__Work order__
For this exercise, return exactly the lines of the material below that begin at the one with "(s.setTrk v).replies = s.replies := rfl" and stop after the one with "(s.setMem v).br = s.br := rfl".

★ ★ ★ ★

@[simp] theorem setSum_cfg (s : State) (v : Half) : (s.setSum v).cfg = s.cfg := rfl
@[simp] theorem setSum_x (s : State) (v : Half) : (s.setSum v).x = s.x := rfl
@[simp] theorem setSum_err (s : State) (v : Half) : (s.setSum v).err = s.err := rfl
@[simp] theorem setSum_br (s : State) (v : Half) : (s.setSum v).br = s.br := rfl
@[simp] theorem setSum_crc (s : State) (v : Half) : (s.setSum v).crc = s.crc := rfl
@[simp] theorem setSum_sum (s : State) (v : Half) : (s.setSum v).sum = v := rfl
@[simp] theorem setSum_trk (s : State) (v : Half) : (s.setSum v).trk = s.trk := rfl
@[simp] theorem setSum_lzh (s : State) (v : Half) : (s.setSum v).lzh = s.lzh := rfl
@[simp] theorem setSum_mem (s : State) (v : Half) : (s.setSum v).mem = s.mem := rfl
@[simp] theorem setSum_rle (s : State) (v : Half) : (s.setSum v).rle = s.rle := rfl
@[simp] theorem setSum_script (s : State) (v : Half) : (s.setSum v).script = s.script := rfl
@[simp] theorem setSum_replies (s : State) (v : Half) : (s.setSum v).replies = s.replies := rfl
@[simp] theorem setSum_freeCount (s : State) (v : Half) : (s.setSum v).freeCount = s.freeCount := rfl

@[simp] theorem setTrk_cfg (s : State) (v : Track) : (s.setTrk v).cfg = s.cfg := rfl
@[simp] theorem setTrk_x (s : State) (v : Track) : (s.setTrk v).x = s.x := rfl
@[simp] theorem setTrk_err (s : State) (v : Track) : (s.setTrk v).err = s.err := rfl
@[simp] theorem setTrk_br (s : State) (v : Track) : (s.setTrk v).br = s.br := rfl
@[simp] theorem setTrk_crc (s : State) (v : Track) : (s.setTrk v).crc = s.crc := rfl
@[simp] theorem setTrk_sum (s : State) (v : Track) : (s.setTrk v).sum = s.sum := rfl
@[simp] theorem setTrk_trk (s : State) (v : Track) : (s.setTrk v).trk = v := rfl
@[simp] theorem setTrk_lzh (s : State) (v : Track) : (s.setTrk v).lzh = s.lzh := rfl
@[simp] theorem setTrk_mem (s : State) (v : Track) : (s.setTrk v).mem = s.mem := rfl
@[simp] theorem setTrk_rle (s : State) (v : Track) : (s.setTrk v).rle = s.rle := rfl
@[simp] theorem setTrk_script (s : State) (v : Track) : (s.setTrk v).script = s.script := rfl
@[simp] theorem setTrk_replies (s : State) (v : Track) : (s.setTrk v).replies = s.replies := rfl
@[simp] theorem setTrk_freeCount (s : State) (v : Track) : (s.setTrk v).freeCount = s.freeCount := rfl

@[simp] theorem setLzh_cfg (s : State) (v : Entry) : (s.setLzh v).cfg = s.cfg := rfl
@[simp] theorem setLzh_x (s : State) (v : Entry) : (s.setLzh v).x = s.x := rfl
@[simp] theorem setLzh_err (s : State) (v : Entry) : (s.setLzh v).err = s.err := rfl
@[simp] theorem setLzh_br (s : State) (v : Entry) : (s.setLzh v).br = s.br := rfl
@[simp] theorem setLzh_crc (s : State) (v : Entry) : (s.setLzh v).crc = s.crc := rfl
@[simp] theorem setLzh_sum (s : State) (v : Entry) : (s.setLzh v).sum = s.sum := rfl
@[simp] theorem setLzh_trk (s : State) (v : Entry) : (s.setLzh v).trk = s.trk := rfl
@[simp] theorem setLzh_lzh (s : State) (v : Entry) : (s.setLzh v).lzh = v := rfl
@[simp] theorem setLzh_mem (s : State) (v : Entry) : (s.setLzh v).mem = s.mem := rfl
@[simp] theorem setLzh_rle (s : State) (v : Entry) : (s.setLzh v).rle = s.rle := rfl
@[simp] theorem setLzh_script (s : State) (v : Entry) : (s.setLzh v).script = s.script := rfl
@[simp] theorem setLzh_replies (s : State) (v : Entry) : (s.setLzh v).replies = s.replies := rfl
@[simp] theorem setLzh_freeCount (s : State) (v : Entry) : (s.setLzh v).freeCount = s.freeCount := rfl

@[simp] theorem setMem_cfg (s : State) (v : Memory) : (s.setMem v).cfg = s.cfg := rfl
@[simp] theorem setMem_x (s : State) (v : Memory) : (s.setMem v).x = s.x := rfl
@[simp] theorem setMem_err (s : State) (v : Memory) : (s.setMem v).err = s.err := rfl
@[simp] theorem setMem_br (s : State) (v : Memory) : (s.setMem v).br = s.br := rfl
@[simp] theorem setMem_crc (s : State) (v : Memory) : (s.setMem v).crc = s.crc := rfl
@[simp] theorem setMem_sum (s : State) (v : Memory) : (s.setMem v).sum = s.sum := rfl
@[simp] theorem setMem_trk (s : State) (v : Memory) : (s.setMem v).trk = s.trk := rfl
@[simp] theorem setMem_lzh (s : State) (v : Memory) : (s.setMem v).lzh = s.lzh := rfl
@[simp] theorem setMem_mem (s : State) (v : Memory) : (s.setMem v).mem = v := rfl
@[simp] theorem setMem_rle (s : State) (v : Memory) : (s.setMem v).rle = s.rle := rfl
@[simp] theorem setMem_script (s : State) (v : Memory) : (s.setMem v).script = s.script := rfl
@[simp] theorem setMem_replies (s : State) (v : Memory) : (s.setMem v).replies = s.replies := rfl
@[simp] theorem setMem_freeCount (s : State) (v : Memory) : (s.setMem v).freeCount = s.freeCount := rfl

@[simp] theorem setRle_cfg (s : State) (v : Option RleRun) : (s.setRle v).cfg = s.cfg := rfl
@[simp] theorem setRle_x (s : State) (v : Option RleRun) : (s.setRle v).x = s.x := rfl
@[simp] theorem setRle_err (s : State) (v : Option RleRun) : (s.setRle v).err = s.err := rfl
@[simp] theorem setRle_br (s : State) (v : Option RleRun) : (s.setRle v).br = s.br := rfl
@[simp] theorem setRle_crc (s : State) (v : Option RleRun) : (s.setRle v).crc = s.crc := rfl
@[simp] theorem setRle_sum (s : State) (v : Option RleRun) : (s.setRle v).sum = s.sum := rfl
@[simp] theorem setRle_trk (s : State) (v : Option RleRun) : (s.setRle v).trk = s.trk := rfl
@[simp] theorem setRle_lzh (s : State) (v : Option RleRun) : (s.setRle v).lzh = s.lzh := rfl
@[simp] theorem setRle_mem (s : State) (v : Option RleRun) : (s.setRle v).mem = s.mem := rfl
@[simp] theorem setRle_rle (s : State) (v : Option RleRun) : (s.setRle v).rle = v := rfl
@[simp] theorem setRle_script (s : State) (v : Option RleRun) : (s.setRle v).script = s.script := rfl
@[simp] theorem setRle_replies (s : State) (v : Option RleRun) : (s.setRle v).replies = s.replies := rfl
@[simp] theorem setRle_freeCount (s : State) (v : Option RleRun) : (s.setRle v).freeCount = s.freeCount := rfl

@[simp] theorem setScript_cfg (s : State) (v : List HostAction) : (s.setScript v).cfg = s.cfg := rfl
@[simp] theorem setScript_x (s : State) (v : List HostAction) : (s.setScript v).x = s.x := rfl
@[simp] theorem setScript_err (s : State) (v : List HostAction) : (s.setScript v).err = s.err := rfl
@[simp] theorem setScript_br (s : State) (v : List HostAction) : (s.setScript v).br = s.br := rfl
@[simp] theorem setScript_crc (s : State) (v : List HostAction) : (s.setScript v).crc = s.crc := rfl
@[simp] theorem setScript_sum (s : State) (v : List HostAction) : (s.setScript v).sum = s.sum := rfl
@[simp] theorem setScript_trk (s : State) (v : List HostAction) : (s.setScript v).trk = s.trk := rfl
@[simp] theorem setScript_lzh (s : State) (v : List HostAction) : (s.setScript v).lzh = s.lzh := rfl
@[simp] theorem setScript_mem (s : State) (v : List HostAction) : (s.setScript v).mem = s.mem := rfl
@[simp] theorem setScript_rle (s : State) (v : List HostAction) : (s.setScript v).rle = s.rle := rfl
@[simp] theorem setScript_script (s : State) (v : List HostAction) : (s.setScript v).script = v := rfl
@[simp] theorem setScript_replies (s : State) (v : List HostAction) : (s.setScript v).replies = s.replies := rfl
@[simp] theorem setScript_freeCount (s : State) (v : List HostAction) : (s.setScript v).freeCount = s.freeCount := rfl

@[simp] theorem pushReply_cfg (s : State) (v : Reply) : (s.pushReply v).cfg = s.cfg := rfl
@[simp] theorem pushReply_x (s : State) (v : Reply) : (s.pushReply v).x = s.x := rfl
@[simp] theorem pushReply_err (s : State) (v : Reply) : (s.pushReply v).err = s.err := rfl
@[simp] theorem pushReply_br (s : State) (v : Reply) : (s.pushReply v).br = s.br := rfl
@[simp] theorem pushReply_crc (s : State) (v : Reply) : (s.pushReply v).crc = s.crc := rfl
@[simp] theorem pushReply_sum (s : State) (v : Reply) : (s.pushReply v).sum = s.sum := rfl
@[simp] theorem pushReply_trk (s : State) (v : Reply) : (s.pushReply v).trk = s.trk := rfl
@[simp] theorem pushReply_lzh (s : State) (v : Reply) : (s.pushReply v).lzh = s.lzh := rfl
@[simp] theorem pushReply_mem (s : State) (v : Reply) : (s.pushReply v).mem = s.mem := rfl
@[simp] theorem pushReply_rle (s : State) (v : Reply) : (s.pushReply v).rle = s.rle := rfl
@[simp] theorem pushReply_script (s : State) (v : Reply) : (s.pushReply v).script = s.script := rfl
@[simp] theorem pushReply_replies (s : State) (v : Reply) : (s.pushReply v).replies = v :: s.replies := rfl
@[simp] theorem pushReply_freeCount (s : State) (v : Reply) : (s.pushReply v).freeCount = s.freeCount := rfl

@[simp] theorem setRes0_cfg (s : State) (v : Word) : (s.setRes0 v).cfg = s.cfg := rfl
@[simp] theorem setRes0_x (s : State) (v : Word) : (s.setRes0 v).x = { s.x with res0 := v } := rfl
@[simp] theorem setRes0_err (s : State) (v : Word) : (s.setRes0 v).err = s.err := rfl
@[simp] theorem setRes0_br (s : State) (v : Word) : (s.setRes0 v).br = s.br := rfl
@[simp] theorem setRes0_crc (s : State) (v : Word) : (s.setRes0 v).crc = s.crc := rfl
@[simp] theorem setRes0_sum (s : State) (v : Word) : (s.setRes0 v).sum = s.sum := rfl
@[simp] theorem setRes0_trk (s : State) (v : Word) : (s.setRes0 v).trk = s.trk := rfl
@[simp] theorem setRes0_lzh (s : State) (v : Word) : (s.setRes0 v).lzh = s.lzh := rfl
@[simp] theorem setRes0_mem (s : State) (v : Word) : (s.setRes0 v).mem = s.mem := rfl
@[simp] theorem setRes0_rle (s : State) (v : Word) : (s.setRes0 v).rle = s.rle := rfl
@[simp] theorem setRes0_script (s : State) (v : Word) : (s.setRes0 v).script = s.script := rfl
@[simp] theorem setRes0_replies (s : State) (v : Word) : (s.setRes0 v).replies = s.replies := rfl
@[simp] theorem setRes0_freeCount (s : State) (v : Word) : (s.setRes0 v).freeCount = s.freeCount := rfl

@[simp] theorem setRes01_cfg (s : State) (a b : Word) : (s.setRes01 a b).cfg = s.cfg := rfl
@[simp] theorem setRes01_x (s : State) (a b : Word) : (s.setRes01 a b).x = { s.x with res0 := a, res1 := b } := rfl
@[simp] theorem setRes01_err (s : State) (a b : Word) : (s.setRes01 a b).err = s.err := rfl
@[simp] theorem setRes01_br (s : State) (a b : Word) : (s.setRes01 a b).br = s.br := rfl
@[simp] theorem setRes01_crc (s : State) (a b : Word) : (s.setRes01 a b).crc = s.crc := rfl
@[simp] theorem setRes01_sum (s : State) (a b : Word) : (s.setRes01 a b).sum = s.sum := rfl
@[simp] theorem setRes01_trk (s : State) (a b : Word) : (s.setRes01 a b).trk = s.trk := rfl
@[simp] theorem setRes01_lzh (s : State) (a b : Word) : (s.setRes01 a b).lzh = s.lzh := rfl
@[simp] theorem setRes01_mem (s : State) (a b : Word) : (s.setRes01 a b).mem = s.mem := rfl
@[simp] theorem setRes01_rle (s : State) (a b : Word) : (s.setRes01 a b).rle = s.rle := rfl
@[simp] theorem setRes01_script (s : State) (a b : Word) : (s.setRes01 a b).script = s.script := rfl
@[simp] theorem setRes01_replies (s : State) (a b : Word) : (s.setRes01 a b).replies = s.replies := rfl
@[simp] theorem setRes01_freeCount (s : State) (a b : Word) : (s.setRes01 a b).freeCount = s.freeCount := rfl

@[simp] theorem setRes012_cfg (s : State) (a b c : Word) : (s.setRes012 a b c).cfg = s.cfg := rfl
@[simp] theorem setRes012_x (s : State) (a b c : Word) : (s.setRes012 a b c).x = { s.x with res0 := a, res1 := b, res2 := c } := rfl
@[simp] theorem setRes012_err (s : State) (a b c : Word) : (s.setRes012 a b c).err = s.err := rfl
@[simp] theorem setRes012_br (s : State) (a b c : Word) : (s.setRes012 a b c).br = s.br := rfl
@[simp] theorem setRes012_crc (s : State) (a b c : Word) : (s.setRes012 a b c).crc = s.crc := rfl
@[simp] theorem setRes012_sum (s : State) (a b c : Word) : (s.setRes012 a b c).sum = s.sum := rfl
@[simp] theorem setRes012_trk (s : State) (a b c : Word) : (s.setRes012 a b c).trk = s.trk := rfl
@[simp] theorem setRes012_lzh (s : State) (a b c : Word) : (s.setRes012 a b c).lzh = s.lzh := rfl
@[simp] theorem setRes012_mem (s : State) (a b c : Word) : (s.setRes012 a b c).mem = s.mem := rfl
@[simp] theorem setRes012_rle (s : State) (a b c : Word) : (s.setRes012 a b c).rle = s.rle := rfl
@[simp] theorem setRes012_script (s : State) (a b c : Word) : (s.setRes012 a b c).script = s.script := rfl
@[simp] theorem setRes012_replies (s : State) (a b c : Word) : (s.setRes012 a b c).replies = s.replies := rfl
@[simp] theorem setRes012_freeCount (s : State) (a b c : Word) : (s.setRes012 a b c).freeCount = s.freeCount := rfl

★ ★ ★ ★

__Reply__
@[simp] theorem setTrk_replies (s : State) (v : Track) : (s.setTrk v).replies = s.replies := rfl
@[simp] theorem setTrk_freeCount (s : State) (v : Track) : (s.setTrk v).freeCount = s.freeCount := rfl

@[simp] theorem setLzh_cfg (s : State) (v : Entry) : (s.setLzh v).cfg = s.cfg := rfl
@[simp] theorem setLzh_x (s : State) (v : Entry) : (s.setLzh v).x = s.x := rfl
@[simp] theorem setLzh_err (s : State) (v : Entry) : (s.setLzh v).err = s.err := rfl
@[simp] theorem setLzh_br (s : State) (v : Entry) : (s.setLzh v).br = s.br := rfl
@[simp] theorem setLzh_crc (s : State) (v : Entry) : (s.setLzh v).crc = s.crc := rfl
@[simp] theorem setLzh_sum (s : State) (v : Entry) : (s.setLzh v).sum = s.sum := rfl
@[simp] theorem setLzh_trk (s : State) (v : Entry) : (s.setLzh v).trk = s.trk := rfl
@[simp] theorem setLzh_lzh (s : State) (v : Entry) : (s.setLzh v).lzh = v := rfl
@[simp] theorem setLzh_mem (s : State) (v : Entry) : (s.setLzh v).mem = s.mem := rfl
@[simp] theorem setLzh_rle (s : State) (v : Entry) : (s.setLzh v).rle = s.rle := rfl
@[simp] theorem setLzh_script (s : State) (v : Entry) : (s.setLzh v).script = s.script := rfl
@[simp] theorem setLzh_replies (s : State) (v : Entry) : (s.setLzh v).replies = s.replies := rfl
@[simp] theorem setLzh_freeCount (s : State) (v : Entry) : (s.setLzh v).freeCount = s.freeCount := rfl

@[simp] theorem setMem_cfg (s : State) (v : Memory) : (s.setMem v).cfg = s.cfg := rfl
@[simp] theorem setMem_x (s : State) (v : Memory) : (s.setMem v).x = s.x := rfl
@[simp] theorem setMem_err (s : State) (v : Memory) : (s.setMem v).err = s.err := rfl
@[simp] theorem setMem_br (s : State) (v : Memory) : (s.setMem v).br = s.br := rfl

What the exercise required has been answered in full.